*** Data

-- ==== Sys2Proof/Certificates/Slice0/Obligations.lean ====
section
/-! DEFINITION. The statements for the provers. Each docstring names the rules of spec/ it formalises, and the choices it
rests on where a rule is the spec's own decision (D, G) or the model's (assumption). -/

namespace Sys2Proof.Claims

open Sys2Proof.Machine

/-- The word of the instruction has the row's literal digits (30_encoding R95), and decodes to it. -/
def EncodedAs (i : Instr) (matchBits mask : Word) : Prop := encode i &&& mask = matchBits ∧ decode (encode i) = .ok i

/-- The only effect is `Vx <- v` and `pc <- pc_next`. -/
def OnlyWrites (x : RegIdx) (v : Byte) (s t : State) : Prop :=
  t.readV x = v ∧ RegsKeptExcept [x] s t ∧ t.PC = s.PC + 2#16 ∧ KeptExcept [.V, .PC] s t

/-- The only effect is that of a skip: `pc <- pc_next + 2` if the condition holds, else `pc <- pc_next` (R148). -/
def OnlySkips (cond : Prop) (s t : State) : Prop :=
  (cond → t.PC = s.PC + 4#16) ∧ (¬ cond → t.PC = s.PC + 2#16) ∧ KeptExcept [.PC] s t

/-- The only effect is a result in `Vx` and then a flag in `VF` (R172): `VF` holds the flag, `Vx` the result unless it is
`VF` itself. Values are given as numbers. -/
def OnlyWritesResultFlag (x : RegIdx) (res : Nat) (flag : Prop) (s t : State) : Prop :=
  (x ≠ vF → (t.readV x).toNat = res) ∧ (flag → (t.readV vF).toNat = 1) ∧ (¬ flag → (t.readV vF).toNat = 0) ∧
    RegsKeptExcept [x, vF] s t ∧ t.PC = s.PC + 2#16 ∧ KeptExcept [.V, .PC] s t

/-- The parts of the state that 10_state R41 lets an instruction write, with the fault side of `2nnn` and `00EE`
(R252, R253) and the model's own count of draws. -/
def partsWritten : Instr → List Part
  | .cls => [.fb, .PC]
  | .ret => [.SP, .PC, .mode, .fault]
  | .jp _ => [.PC]
  | .call _ => [.stack, .SP, .PC, .mode, .fault]
  | .seImm _ _ => [.PC]
  | .sneImm _ _ => [.PC]
  | .seReg _ _ => [.PC]
  | .ldImm _ _ => [.V, .PC]
  | .addImm _ _ => [.V, .PC]
  | .ldReg _ _ => [.V, .PC]
  | .orReg _ _ => [.V, .PC]
  | .andReg _ _ => [.V, .PC]
  | .xorReg _ _ => [.V, .PC]
  | .addReg _ _ => [.V, .PC]
  | .subReg _ _ => [.V, .PC]
  | .shr _ _ => [.V, .PC]
  | .subnReg _ _ => [.V, .PC]
  | .shl _ _ => [.V, .PC]
  | .sneReg _ _ => [.PC]
  | .ldI _ => [.I, .PC]
  | .jpV0 _ => [.PC]
  | .rnd _ _ => [.V, .PC, .draws]
  | .drw _ _ _ => [.fb, .V, .PC]
  | .skp _ => [.PC]
  | .sknp _ => [.PC]
  | .ldVxDt _ => [.V, .PC]
  | .ldVxK _ => [.mode, .PC]
  | .ldDtVx _ => [.DT, .PC]
  | .ldStVx _ => [.ST, .PC]
  | .addIVx _ => [.I, .V, .PC]
  | .ldFVx _ => [.I, .PC]
  | .ldBVx _ => [.mem, .PC]
  | .stRegs _ => [.mem, .PC]
  | .ldRegs _ => [.V, .PC]

/-- The general registers that 10_state R22 and R41 let an instruction write under given quirks. -/
def regsWritten (q : Quirks) : Instr → List RegIdx
  | .ldImm x _ => [x]
  | .addImm x _ => [x]
  | .ldReg x _ => [x]
  | .orReg x _ => [x]
  | .andReg x _ => [x]
  | .xorReg x _ => [x]
  | .addReg x _ => [x, vF]
  | .subReg x _ => [x, vF]
  | .shr x _ => [x, vF]
  | .subnReg x _ => [x, vF]
  | .shl x _ => [x, vF]
  | .rnd x _ => [x]
  | .drw _ _ _ => [vF]
  | .ldVxDt x => [x]
  | .addIVx _ => if q.fx1eVf then [vF] else []
  | .ldRegs x => (List.finRange 16).filter (· ≤ x)
  | _ => []

/-- The six skips (40_instruction_cycle R126). -/
def isSkip : Instr → Bool
  | .seImm _ _ => true
  | .sneImm _ _ => true
  | .seReg _ _ => true
  | .sneReg _ _ => true
  | .skp _ => true
  | .sknp _ => true
  | _ => false

/-- The four transfers that assign a computed target (40_instruction_cycle R126). -/
def isTransfer : Instr → Bool
  | .ret => true
  | .jp _ => true
  | .call _ => true
  | .jpV0 _ => true
  | _ => false

/-- The states agree on everything but stack entries at or above `SP`, which are dead (10_state R25). -/
def AgreeButDeadStack (s s' : State) : Prop :=
  s' = { s with stack := s'.stack } ∧ ∀ n : Fin 16, n.val < s.SP.val → s'.stack[n.val] = s.stack[n.val]

/-- A sequence of `2nnn` instructions run one after the other, each wherever the one before it left the machine. -/
def execCalls : List Imm12 → State → Host.Outcome State Fault Refusal
  | [], s => .next s
  | nnn :: rest, s =>
    match exec (.call nnn) s with
    | .next t => execCalls rest t
    | .fault r => .fault r
    | .refused r => .refused r

/-- A sprite bit that is 1 lands on the cell in row `yy` and column `xx` (44_display R211, R212, R214): row `r` and column
`c` of the `n`-row sprite at `I`, drawn at `(vx, vy)`. -/
def SpriteCovers (s : State) (vx vy n : Nat) (yy : Fin 32) (xx : Fin 64) : Prop :=
  ∃ r c, r < n ∧ c < 8 ∧ (if s.quirks.drawVwrap then (vy + r) % 32 = yy.val else vy + r = yy.val) ∧
    (vx + c) % 64 = xx.val ∧ (s.memRead (s.I.toNat + r)).getLsbD (7 - c) = true

/-- The key event at the head of the stream is a transition to pressed of key `k` (60_exceptions R267). -/
def PressArrives (s : State) (k : KeyIdx) : Prop := s.inputs.head? = some (.key k true) ∧ s.keyDown k = false

/-- The latch of key `k` after the polled key events, from its state before them: as the last event of that key says
(60_exceptions R266). -/
def latchAfter (k : KeyIdx) : List (KeyIdx × Bool) → Bool → Bool
  | [], before => before
  | (j, pressed) :: rest, before => latchAfter k rest (if j = k then pressed else before)

/-- A `CYCLE` is the next event, and `rest` are the events that follow it (assumption 1). -/
def CycleIsNext (s : State) (rest : List Event) : Prop :=
  s.inputs = .cycle :: rest ∨ (s.inputs = [] ∧ rest = [])

end Sys2Proof.Claims

open Sys2Proof Sys2Proof.Machine Sys2Proof.Claims

/-! ### Encoding -/

/-- R91, R92, R95: encoding an instruction and decoding the word gives the instruction back, whatever its operands. -/
def Obligations.DecodeOfEncodeIsTheInstruction : Prop := ∀ i : Instr, decode (encode i) = .ok i

/-- R91, R103: a word that decodes is the encoding of what it decodes to: the decoder drops no bit of a legal word, and no
two words are one instruction. -/
def Obligations.EncodeOfDecodeIsTheWord : Prop := ∀ (w : Word) (i : Instr), decode w = .ok i → encode i = w

/-- R95, R103: the dispatch tree of R94 and the match and mask table of R95 name the same instruction for every word, so
that the rows exclude each other. Sub-codes and literal digits rest on G2 to G5 and D16. -/
def Obligations.DecodeAgreesWithTheMatchMaskTable : Prop :=
  ∀ (w : Word), ∀ r ∈ opcodeRows, r.accepts w = true ↔ ∃ i, decode w = .ok i ∧ i.mnemonic = r.mnemonic

/-- R96: the illegal words are exactly those of its six rows (D16, G2), and each is rejected by the name of its row. -/
def Obligations.IllegalWordsAreThoseOfR96 : Prop :=
  ∀ w : Word,
    (decode w = .error .illegal0 ↔ w.toNat / 0x1000 = 0x0 ∧ w.toNat ≠ 0x00E0 ∧ w.toNat ≠ 0x00EE) ∧
    (decode w = .error .illegal5 ↔ w.toNat / 0x1000 = 0x5 ∧ w.toNat % 0x10 ≠ 0) ∧
    (decode w = .error .illegal8 ↔
      w.toNat / 0x1000 = 0x8 ∧ w.toNat % 0x10 ∈ [0x8, 0x9, 0xA, 0xB, 0xC, 0xD, 0xF]) ∧
    (decode w = .error .illegal9 ↔ w.toNat / 0x1000 = 0x9 ∧ w.toNat % 0x10 ≠ 0) ∧
    (decode w = .error .illegalE ↔ w.toNat / 0x1000 = 0xE ∧ w.toNat % 0x100 ∉ [0x9E, 0xA1]) ∧
    (decode w = .error .illegalF ↔
      w.toNat / 0x1000 = 0xF ∧
        w.toNat % 0x100 ∉ [0x07, 0x0A, 0x15, 0x18, 0x1E, 0x29, 0x33, 0x55, 0x65]) ∧
    (∀ e, decode w = .error e → e ≠ .truncated)

/-- R95 (G4) and the vectors of 95_test_vectors: eighteen words written out from the encoding, one or more of
each of the sixteen families 0 to F, decode to their instructions. -/
def Obligations.WordsWrittenOutDecode : Prop :=
  decode 0x00E0#16 = .ok .cls ∧ decode 0x00EE#16 = .ok .ret ∧ decode 0x1ABC#16 = .ok (.jp 0xABC) ∧
  decode 0x220A#16 = .ok (.call 0x20A) ∧ decode 0x332A#16 = .ok (.seImm 3 0x2A) ∧
  decode 0x432A#16 = .ok (.sneImm 3 0x2A) ∧ decode 0x5120#16 = .ok (.seReg 1 2) ∧
  decode 0x6A05#16 = .ok (.ldImm 0xA 0x05) ∧ decode 0x7002#16 = .ok (.addImm 0 0x02) ∧
  decode 0x8AB4#16 = .ok (.addReg 0xA 0xB) ∧ decode 0x9120#16 = .ok (.sneReg 1 2) ∧
  decode 0xA2F0#16 = .ok (.ldI 0x2F0) ∧ decode 0xBFFF#16 = .ok (.jpV0 0xFFF) ∧
  decode 0xC30F#16 = .ok (.rnd 3 0x0F) ∧ decode 0xD125#16 = .ok (.drw 1 2 5) ∧
  decode 0xE9A1#16 = .ok (.sknp 9) ∧ decode 0xF10A#16 = .ok (.ldVxK 1) ∧ decode 0xFF65#16 = .ok (.ldRegs 0xF)

/-! ### The step -/

/-- R120, R122, R124: a step in mode `Running`, with a `CYCLE` next and `PC` below 4096, runs the instruction that the two
bytes at `PC` and `(PC + 1) mod 4096` decode to, high byte first; around it the step only takes the event off the stream
of those to come (assumption 1). -/
def Obligations.StepRunsTheFetchedInstruction : Prop :=
  ∀ (s : State) (i : Instr) (rest : List Event),
    CycleIsNext s rest → s.mode = .running → s.PC.toNat < 4096 →
    decode (wordOfBytes (s.memRead s.PC.toNat) (s.memRead ((s.PC.toNat + 1) % 4096))) = .ok i →
    step s = exec i (s.setInputs rest)

/-- R120, R251, R257: a cycle that fetches an illegal word takes the fault `DecodeFault`, whose record holds the address
and the word; `PC` stays (D14). -/
def Obligations.IllegalWordTakesDecodeFault : Prop :=
  ∀ (s : State) (rest : List Event), CycleIsNext s rest → s.mode = .running → s.PC.toNat < 4096 →
    legalWord (s.memReadWord s.PC.toNat) = false →
    ∃ t, step s = .next t ∧ HaltedBy .decodeFault (s.memReadWord s.PC.toNat) (s.setInputs rest) t

/-- R255, R121: a cycle that begins in mode `Running` with `PC` at or past 4096 halts with `EndOfMemory` and changes nothing
else, so that the fault record and `PC` stay; that a cycle is next when no event has arrived is the model's choice
(assumption 1). -/
def Obligations.EndOfMemoryHaltsWithoutFetching : Prop :=
  ∀ (s : State) (rest : List Event), CycleIsNext s rest → s.mode = .running → 4096 ≤ s.PC.toNat →
    ∃ t, step s = .next t ∧ t.mode = .halted .endOfMemory ∧ KeptExcept [.mode] (s.setInputs rest) t

/-- R127: while a key is awaited, a cycle changes nothing. -/
def Obligations.CycleWhileAwaitingKeyChangesNothing : Prop :=
  ∀ (s : State) (rest : List Event) (r : RegIdx), CycleIsNext s rest → s.mode = .awaitingKey r →
    step s = .next (s.setInputs rest)

/-- R128, R258 (D15): a halted machine changes under no event but `RESET`; the step only takes the event off the stream. -/
def Obligations.HaltedAbsorbsEveryEventButReset : Prop :=
  ∀ (s : State) (reason : HaltReason), s.mode = .halted reason →
    (∀ rom q f, s.inputs.head? ≠ some (.reset rom q f)) → step s = .next (s.setInputs s.inputs.tail)

/-- R250, R254, R291, R63: a `RESET` whose ROM has more than 3584 bytes is the load fault, in every mode (assumption 7), and
every other step answers a next state: no memory access, no operand and no mode stops the machine. -/
def Obligations.StepAnswersUnlessTheRomIsTooLong : Prop :=
  ∀ s : State,
    (∀ rom q f, s.inputs.head? = some (.reset rom q f) → 3584 < rom.length → step s = .fault .loadFault) ∧
    ((∀ rom q f, s.inputs.head? = some (.reset rom q f) → rom.length ≤ 3584) → ∃ t, step s = .next t)

/-! ### Invariants and whole-machine rules -/

/-- R36: every step keeps the invariant: memory in canonical form, `I` at most 0xFFF, `PC` at most 0x10FE, return
addresses on the live stack, and a fault record only in mode `Halted` with its kind (C1, D10). -/
def Obligations.StepKeepsTheInvariant : Prop := ∀ s t : State, Inv s → step s = .next t → Inv t

/-- R36, R40: the state after reset meets the invariant, under every sequence of events to come. -/
def Obligations.ResetMeetsTheInvariant : Prop := ∀ es : List Event, Inv (State.reset.setInputs es)

/-- R251, R252, R253, R255, R257, R272, R33: every step keeps what a halted machine says of its halt: the record names the
word at `PC`, which is one that raises that fault in this very state; a normal end and a running machine have no record
(D14, D15; assumption 9). -/
def Obligations.StepKeepsThePreciseHalt : Prop := ∀ s t : State, PreciseHalt s → step s = .next t → PreciseHalt t

/-- R22, R41: no instruction writes a part of the state, or a general register, that the access matrix does not give it
(D26). -/
def Obligations.AccessMatrixBoundsEveryInstruction : Prop :=
  ∀ (i : Instr) (s t : State), exec i s = .next t →
    KeptExcept (partsWritten i) s t ∧ RegsKeptExcept (regsWritten s.quirks i) s t

/-- R123, R126: the 24 instructions that neither skip nor transfer advance `PC` by 2; the six skips by 2 or by 4. -/
def Obligations.OnlySkipsAndTransfersLeaveTheSequence : Prop :=
  ∀ (i : Instr) (s t : State), exec i s = .next t → isTransfer i = false →
    t.PC = s.PC + 2#16 ∨ (isSkip i = true ∧ t.PC = s.PC + 4#16)

/-- R32, R271, R301: the mode changes only in these ways: in a cycle, `Fx0A` enters the key wait, and a fault or the end of
memory halts; `QUIT` halts; a press that is a transition ends the wait, storing the key; `RESET` gives `Running`. -/
def Obligations.ModeChangesOnlyAsListed : Prop :=
  ∀ s t : State, step s = .next t → t.mode ≠ s.mode →
    (s.mode = .running ∧ (∃ rest, CycleIsNext s rest) ∧ ∃ x, decode (s.memReadWord s.PC.toNat) = .ok (.ldVxK x) ∧
      t.mode = .awaitingKey x) ∨
    (s.mode = .running ∧ (∃ rest, CycleIsNext s rest) ∧
      ∃ k : FaultKind, t.mode = .halted k.reason ∧ t.fault.map FaultRecord.kind = some k) ∨
    (s.mode = .running ∧ (∃ rest, CycleIsNext s rest) ∧ 4096 ≤ s.PC.toNat ∧ t.mode = .halted .endOfMemory) ∨
    (∃ r k, s.mode = .awaitingKey r ∧ PressArrives s k ∧ t.mode = .running ∧ (t.readV r).toNat = k.val) ∨
    (s.inputs.head? = some .quit ∧ s.isHalted = false ∧ t.mode = .halted .quit) ∨
    (∃ rom q f, s.inputs.head? = some (.reset rom q f) ∧ t.mode = .running)

/-- R259, R260: nothing but an instruction that a cycle runs, and `RESET`, ever changes `PC`: no key event, tick or `QUIT`
does, in any state (assumption 1 on when a cycle is next). -/
def Obligations.OnlyInstructionsAndResetMovePC : Prop :=
  ∀ s t : State, step s = .next t → t.PC ≠ s.PC →
    ((∃ rest, CycleIsNext s rest) ∧ s.mode = .running ∧ s.PC.toNat < 4096 ∧ legalWord (s.memReadWord s.PC.toNat) = true) ∨
    (∃ rom q f, s.inputs.head? = some (.reset rom q f))
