-- ==== Sys2Proof/Laws/Frame.lean ====
section
/-! SUPPORT. Frames: that `KeptExcept` composes, and what each update of State keeps. -/

namespace Sys2Proof

open Sys2Proof.Machine

theorem Part.same_refl (p : Part) (s : State) : p.Same s s := by cases p <;> simp [Part.Same]

theorem Part.same_trans {p : Part} {s t u : State} (h : p.Same s t) (h' : p.Same t u) : p.Same s u := by
  cases p <;> simp_all [Part.Same]

theorem KeptExcept.refl (l : List Part) (s : State) : KeptExcept l s s := fun p _ => p.same_refl s

theorem KeptExcept.mono {l l' : List Part} {s t : State} (h : KeptExcept l s t) (hl : l ⊆ l') : KeptExcept l' s t :=
  fun p hp => h p fun hin => hp (hl hin)

theorem KeptExcept.trans {l : List Part} {s t u : State} (h : KeptExcept l s t) (h' : KeptExcept l t u) :
    KeptExcept l s u := fun p hp => Part.same_trans (h p hp) (h' p hp)

/-- A frame may leave out a part that is the same for another reason. -/
theorem KeptExcept.remove {l : List Part} {p : Part} {s t : State} (h : KeptExcept (p :: l) s t) (hp : p.Same s t) :
    KeptExcept l s t := fun q hq => by
  by_cases e : q = p
  · exact e ▸ hp
  · exact h q (by simp [e, hq])

theorem keptExcept_writeV (s : State) (r : RegIdx) (b : Byte) : KeptExcept [.V] s (s.writeV r b) := by
  intro p hp; cases p <;> simp_all [Part.Same]

theorem keptExcept_setI (s : State) (a : Word) : KeptExcept [.I] s (s.setI a) := by
  intro p hp; cases p <;> simp_all [Part.Same]

theorem keptExcept_setPC (s : State) (a : Word) : KeptExcept [.PC] s (s.setPC a) := by
  intro p hp; cases p <;> simp_all [Part.Same]

theorem keptExcept_advance (s : State) : KeptExcept [.PC] s s.advance := keptExcept_setPC s _

theorem keptExcept_skipIf (s : State) (c : Bool) : KeptExcept [.PC] s (s.skipIf c) := keptExcept_setPC s _

theorem keptExcept_setDT (s : State) (b : Byte) : KeptExcept [.DT] s (s.setDT b) := by
  intro p hp; cases p <;> simp_all [Part.Same]

theorem keptExcept_setST (s : State) (b : Byte) : KeptExcept [.ST] s (s.setST b) := by
  intro p hp; cases p <;> simp_all [Part.Same]

theorem keptExcept_setMode (s : State) (m : Mode) : KeptExcept [.mode] s (s.setMode m) := by
  intro p hp; cases p <;> simp_all [Part.Same]

theorem keptExcept_setFb (s : State) (f : Framebuffer) : KeptExcept [.fb] s (s.setFb f) := by
  intro p hp; cases p <;> simp_all [Part.Same]

theorem keptExcept_setKey (s : State) (k : KeyIdx) (b : Bool) : KeptExcept [.keys] s (s.setKey k b) := by
  intro p hp; cases p <;> simp_all [Part.Same]

theorem keptExcept_countDraw (s : State) : KeptExcept [.draws] s s.countDraw := by
  intro p hp; cases p <;> simp_all [Part.Same]

theorem keptExcept_setInputs (s : State) (es : List Event) : KeptExcept [.inputs] s (s.setInputs es) := by
  intro p hp; cases p <;> simp_all [Part.Same]

theorem keptExcept_memWriteBytes (s : State) (a : Nat) (bs : List Byte) : KeptExcept [.mem] s (s.memWriteBytes a bs) := by
  intro p hp; cases p <;> simp_all [Part.Same]

theorem keptExcept_raise (s : State) (k : FaultKind) (iw : Word) : KeptExcept [.mode, .fault] s (s.raise k iw) := by
  intro p hp; cases p <;> simp_all [Part.Same]

theorem keptExcept_push {s t : State} {a : Word} (h : s.push a = some t) : KeptExcept [.stack, .SP] s t := by
  obtain ⟨hs, rfl⟩ := State.push_eq_some h
  intro p hp; cases p <;> simp_all [Part.Same] <;> intros <;> rfl

theorem keptExcept_pop {s t : State} {a : Word} (h : s.pop = some (a, t)) : KeptExcept [.SP] s t := by
  obtain ⟨hs, -, rfl⟩ := State.pop_eq_some h
  intro p hp; cases p <;> simp_all [Part.Same] <;> intros <;> rfl

/-- Loading registers from memory changes no part but the registers. -/
theorem keptExcept_loadRegsBelow (s : State) (n : Nat) : KeptExcept [.V] s (s.loadRegsBelow n) := by
  induction n with
  | zero => exact KeptExcept.refl _ _
  | succ n ih =>
    unfold State.loadRegsBelow
    by_cases h : n < 16
    · simp only [h, dite_true]
      exact ih.trans (keptExcept_writeV _ _ _)
    · simpa only [h, dite_false] using ih

end Sys2Proof
end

******

*Required action:* Could you return exactly the stretch of the data above that starts at the line with "t.mode = .awaitingKey x) ∨" and ends at the line with "t.mode = .running)", both lines included?

*The answer:*
      t.mode = .awaitingKey x) ∨
    (s.mode = .running ∧ (∃ rest, CycleIsNext s rest) ∧
      ∃ k : FaultKind, t.mode = .halted k.reason ∧ t.fault.map FaultRecord.kind = some k) ∨
    (s.mode = .running ∧ (∃ rest, CycleIsNext s rest) ∧ 4096 ≤ s.PC.toNat ∧ t.mode = .halted .endOfMemory) ∨
    (∃ r k, s.mode = .awaitingKey r ∧ PressArrives s k ∧ t.mode = .running ∧ (t.readV r).toNat = k.val) ∨
    (s.inputs.head? = some .quit ∧ s.isHalted = false ∧ t.mode = .halted .quit) ∨
    (∃ rom q f, s.inputs.head? = some (.reset rom q f) ∧ t.mode = .running)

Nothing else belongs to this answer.